# WORK ORDER
Reproduce exactly the lines that run from the start of the records below to the line with "(∀ (c : Instr)", inclusive.

# DATA TO USE
-- ==== Sys2Proof/Certificates/Slice0/Obligations.lean ====
section
/-! DEFINITION. The statements for the provers. Each says in its docstring which rules of spec/ it is about
and, where it leans on a choice of the model, which log entry says so. -/

open Sys2Proof Sys2Proof.Machine

/-! ## The queue of commands, and reset -/

/-- The command at the front of the queue is taken: a step is its effect on the state with the rest of the
queue (log 30 says where commands come from). -/
def Obligations.StepRunsFrontCommand : Prop :=
  ∀ (c : Instr) (rest : List Instr) (s : State),
    s.pending = c :: rest → step s = exec c { s with pending := rest }

/-- RESET and RESET_LINE return every block to its reset state and leave only the input levels and the
model's own fields; the status byte then reads 0x01 and every output line is off. While RSTN is asserted no
other command changes anything but levels of input lines, and its release changes that line alone (R16,
R21, R66, R107, R118, R145, R151, R157, R166). The model's choices are in it: the levels (logs 10 and 25),
the lane reason COMMAND (log 14), the idle run 0 (log 11), the tick kept (log 15) and the free counter
kept (log 4). -/
def Obligations.ResetRestoresEveryBlock : Prop :=
  (∀ s : State, s.pins.rstLow = false →
    ∃ t, exec .reset s = .next t ∧ t.statusByte = 0x01 ∧ t.outs = Outs.reset ∧
      t = { State.reset with
        port := { LocalPort.reset with
          select := if s.port.select = .idle then .idle else .ignoring }
        pins := s.pins, tick := s.tick, freeCount := s.freeCount, pending := s.pending }) ∧
  (∀ s : State, ∃ t, exec .resetLine s = .next t ∧ t.statusByte = 0x01 ∧ t.outs = Outs.reset ∧
    t = { State.reset with
      pins := { s.pins with rstLow := true }
      tick := s.tick, freeCount := s.freeCount, pending := s.pending }) ∧
  (∀ (c : Instr) (s : State), s.pins.rstLow = true → c ≠ .resetLine → c ≠ .resetLineReleased →
    ∃ p, exec c s = .next { s with pins := p } ∧ p.rstLow = true) ∧
  ∀ s : State, exec .resetLineReleased s = .next { s with pins := { s.pins with rstLow := false } }

/-- The reset state is sound in every sense the invariants below name. -/
def Obligations.ResetStateMeetsEveryInvariant : Prop :=
  State.reset.withinBounds = true ∧ State.reset.loopSound = true ∧
    State.reset.stationSound = true ∧ State.reset.offlineIdle = true ∧ State.reset.atRest = true

/-- On an empty queue 1 ms passes, unless RSTN is asserted (log 2, DESIGN CHOICE): the tick counts, each
running timer moves by one, a timer that falls due keeps its place for the command of its expiry, which
joins the queue once, the pulse timer stands at its interval at least, and nothing else moves (00_scope.md
"Time base", R13, R92, R97, R101, R143, R144, R159; the order of commands due together is free, log 4; that
the tick counts the button's filter is log 16's). -/
def Obligations.TickMovesTimersAndQueuesExpiries : Prop :=
  ∀ s : State, s.pending = [] →
    (s.pins.rstLow = true → step s = .next s) ∧
    (s.pins.rstLow = false →
      let windowDue := 100 ≤ s.loop.windowTimer + 1
      let applyDue := s.table.station = .applying ∧
        ∃ a, s.table.applying = some a ∧ 2 ≤ a.timer + 1
      let transferDue := fun l => ∃ n, (s.lane l).transfer = some n ∧ s.cfgTransferMs l ≤ n + 1
      let mergeDue := fun l => ∃ e, (s.lane l).launch = some e ∧ e.aborted = false ∧
        s.cfgMergeMs l ≤ e.timer + 1
      let filterDue := fun l => s.pins.button.get l = false ∧ (s.lane l).buttonFilter = 19
      let pulse := fun l => (s.pace.lanes.get l).pulse
      let goDue := fun l => (s.pace.lanes.get l).aspect = .go ∧
        interval (s.pace.lanes.get l).index ≤ pulse l + 1
      let goEndDue := fun l => (s.pace.lanes.get l).aspect = .go ∧
        pulse l + 1 < interval (s.pace.lanes.get l).index ∧ pulse l + 1 = 250
      let blinkDue := fun l => (s.pace.lanes.get l).aspect = .wait ∧
        ((s.pace.lanes.get l).blink + 1 = 250 ∨ 1000 ≤ (s.pace.lanes.get l).blink + 1)
      ∃ t, step s = .next t ∧
        t = { s with
          loop := { s.loop with windowTimer := t.loop.windowTimer }
          table := { s.table with applying := t.table.applying }
          lanes := t.lanes, pace := t.pace, tick := s.tick + 1, freeCount := t.freeCount
          pending := t.pending } ∧
        t.pending.Nodup ∧
        (∀ c, c ∈ t.pending ↔ (c = .windowEnd ∧ windowDue) ∨ (c = .applyComplete ∧ applyDue) ∨
          ∃ l, (c = .transferTimeout l ∧ transferDue l) ∨ (c = .mergeTimeout l ∧ mergeDue l) ∨
            (c = .buttonFilterElapsed l ∧ filterDue l) ∨ (c = .goPulse l ∧ goDue l) ∨
            (c = .goPulseEnd l ∧ goEndDue l) ∨ (c = .waitBlink l ∧ blinkDue l)) ∧
        t.loop.windowTimer = s.loop.windowTimer + (if s.loop.windowTimer < 99 then 1 else 0) ∧
        (applyDue → t.table.applying = s.table.applying) ∧
        (∀ a, ¬ applyDue → s.table.applying = some a →
          t.table.applying = some { a with timer := a.timer + 1 }) ∧
        (s.table.applying = none → t.table.applying = none) ∧
        t.pace.target = s.pace.target ∧
        ∀ l, t.lane l = { s.lane l with
            transfer := (t.lane l).transfer, launch := (t.lane l).launch
            buttonFilter := (t.lane l).buttonFilter } ∧
          t.pace.lanes.get l = { s.pace.lanes.get l with
            pulse := (t.pace.lanes.get l).pulse, blink := (t.pace.lanes.get l).blink } ∧
          (transferDue l → (t.lane l).transfer = (s.lane l).transfer) ∧
          (¬ transferDue l → (t.lane l).transfer = (s.lane l).transfer.map (· + 1)) ∧
          (∀ e, (s.lane l).launch = some e → e.aborted = false → ¬ mergeDue l →
            (t.lane l).launch = some { e with timer := e.timer + 1 }) ∧
          ((mergeDue l ∨ (s.lane l).launchRuns = false) →
            (t.lane l).launch = (s.lane l).launch) ∧
          (t.lane l).buttonFilter = (s.lane l).buttonFilter +
            (if s.pins.button.get l = false ∧ (s.lane l).buttonFilter < 19 then 1 else 0) ∧
          (goDue l → (t.pace.lanes.get l).pulse =
            max (pulse l) (interval (s.pace.lanes.get l).index)) ∧
          ((s.pace.lanes.get l).aspect = .go → ¬ goDue l → ¬ goEndDue l →
            (t.pace.lanes.get l).pulse = pulse l + 1) ∧
          (((s.pace.lanes.get l).aspect ≠ .go ∨ goEndDue l) →
            (t.pace.lanes.get l).pulse = pulse l) ∧
          ((s.pace.lanes.get l).aspect = .wait → ¬ blinkDue l →
            (t.pace.lanes.get l).blink = (s.pace.lanes.get l).blink + 1) ∧
          (((s.pace.lanes.get l).aspect ≠ .wait ∨ blinkDue l) →
            (t.pace.lanes.get l).blink = (s.pace.lanes.get l).blink))

/-! ## Invariants kept by every step -/

/-- Every step keeps these within the manual's bounds: the FIFOs, the queue and the received bytes; attempts,
backoff, idle run, hold count and doubt window; the pool, each lane's list, its measurement, gap and
filter counts; the word pointer; vs, window count, window timer and standstill count; pace index and
hysteresis count. A parcel's misses are left out. Stated for a station state that is sound and lanes
cleared off the line (R1, R13, R14, R47, R49, R53, R60, R61, R85, R87, R88, R101, R140, R147, R152, R158). -/
def Obligations.StepKeepsBuffersWithinBounds : Prop :=
  ∀ s t : State, s.stationSound = true → s.offlineIdle = true → s.withinBounds = true →
    step s = .next t → t.withinBounds = true

/-- Every step keeps the Loop Tracker's counts in agreement, K at most L plus the slip tolerance (1.1, R1 to
R8), on a state whose station state is sound. -/
def Obligations.StepKeepsLoopCountsInAgreement : Prop :=
  ∀ s t : State, s.stationSound = true → s.loopSound = true → step s = .next t → t.loopSound = true

/-- Every step keeps the station state in agreement with the committed copy, the APPLY in progress, the
map and the line (10.1, R64, R65, R159 to R166). -/
def Obligations.StepKeepsStationStateSound : Prop :=
  ∀ s t : State, s.stationSound = true → step s = .next t → t.stationSound = true

/-- Every step leaves both lanes cleared and no plan live whenever the station is off the line (10.1,
R105, R106, R118, R165). -/
def Obligations.StepKeepsOfflineLanesCleared : Prop :=
  ∀ s t : State, s.offlineIdle = true → step s = .next t → t.offlineIdle = true

/-- No step leaves anything of a lane waiting: no transfer that could begin (R91), no feed against its
conditions (R90), no aspect but that of R142, no output line but as the state drives it (R155). -/
def Obligations.StepLeavesLanesAtRest : Prop :=
  ∀ s t : State, s.atRest = true → step s = .next t → t.atRest = true

/-! ## Encodings -/

/-- A composed frame passes the receiver's checks of form and check and reads back as what was composed,
at the length its kind has (3.3, R48, R50). -/
def Obligations.ComposedFrameReadsBack : Prop :=
  ∀ f : FrameData, f.station < 32 → f.location < 2 ^ 21 → f.tray < 1024 →
    (frameBytes f).length = frameLength f.kind.code ∧ parseFrame (frameBytes f) false = .ok f

/-- The parser takes one byte: a code that completes no message is kept as a message begun, an unknown code is
discarded with COMMAND_ERROR, a byte of a message under way that does not complete it is added, and an
empty FIFO gives nothing. Given a message's bytes at the head of the inbound FIFO, it takes exactly that
message at its last byte and leaves the bytes behind it (R148, 9.3). -/
def Obligations.ParserAssemblesMessages : Prop :=
  (∀ s : State, s.pins.rstLow = false →
    (s.port.inbound = [] → exec .parserByte s = .next s) ∧
    (∀ b rest, s.port.inbound = b :: rest → s.port.assembly = none →
      (messageLength b = none → ∃ o, exec .parserByte s = .next { s with
        port := { s.port with inbound := rest, commandError := true }, outs := o }) ∧
      (∀ n, messageLength b = some n → 1 < n → exec .parserByte s = .next { s with
        port := { s.port with inbound := rest, assembly := some { code := b, bytes := [] } } })) ∧
    (∀ a b rest n, s.port.inbound = b :: rest → s.port.assembly = some a →
      messageLength a.code = some n → a.bytes.length + 2 < n →
      exec .parserByte s = .next { s with
        port := { s.port with
          inbound := rest, assembly := some { a with bytes := a.bytes ++ [b] } } })) ∧
  ∀ (m : Message) (s : State) (rest : List Byte) (q : List Instr),
    s.pins.rstLow = false → s.port.assembly = none → s.port.inbound = m.bytes ++ rest →
    s.pending = List.replicate m.bytes.length .parserByte ++ q →
    steps m.bytes.length s =
      .next ({ s with pending := q, port := { s.port with inbound := rest } }.takeMessage m)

# OUTPUT FOR THIS TASK
-- ==== Sys2Proof/Certificates/Slice0/Obligations.lean ====
section
/-! DEFINITION. The statements for the provers. Each says in its docstring which rules of spec/ it is about
and, where it leans on a choice of the model, which log entry says so. -/

open Sys2Proof Sys2Proof.Machine

/-! ## The queue of commands, and reset -/

/-- The command at the front of the queue is taken: a step is its effect on the state with the rest of the
queue (log 30 says where commands come from). -/
def Obligations.StepRunsFrontCommand : Prop :=
  ∀ (c : Instr) (rest : List Instr) (s : State),
    s.pending = c :: rest → step s = exec c { s with pending := rest }

/-- RESET and RESET_LINE return every block to its reset state and leave only the input levels and the
model's own fields; the status byte then reads 0x01 and every output line is off. While RSTN is asserted no
other command changes anything but levels of input lines, and its release changes that line alone (R16,
R21, R66, R107, R118, R145, R151, R157, R166). The model's choices are in it: the levels (logs 10 and 25),
the lane reason COMMAND (log 14), the idle run 0 (log 11), the tick kept (log 15) and the free counter
kept (log 4). -/
def Obligations.ResetRestoresEveryBlock : Prop :=
  (∀ s : State, s.pins.rstLow = false →
    ∃ t, exec .reset s = .next t ∧ t.statusByte = 0x01 ∧ t.outs = Outs.reset ∧
      t = { State.reset with
        port := { LocalPort.reset with
          select := if s.port.select = .idle then .idle else .ignoring }
        pins := s.pins, tick := s.tick, freeCount := s.freeCount, pending := s.pending }) ∧
  (∀ s : State, ∃ t, exec .resetLine s = .next t ∧ t.statusByte = 0x01 ∧ t.outs = Outs.reset ∧
    t = { State.reset with
      pins := { s.pins with rstLow := true }
      tick := s.tick, freeCount := s.freeCount, pending := s.pending }) ∧
  (∀ (c : Instr) (s : State), s.pins.rstLow = true → c ≠ .resetLine → c ≠ .resetLineReleased →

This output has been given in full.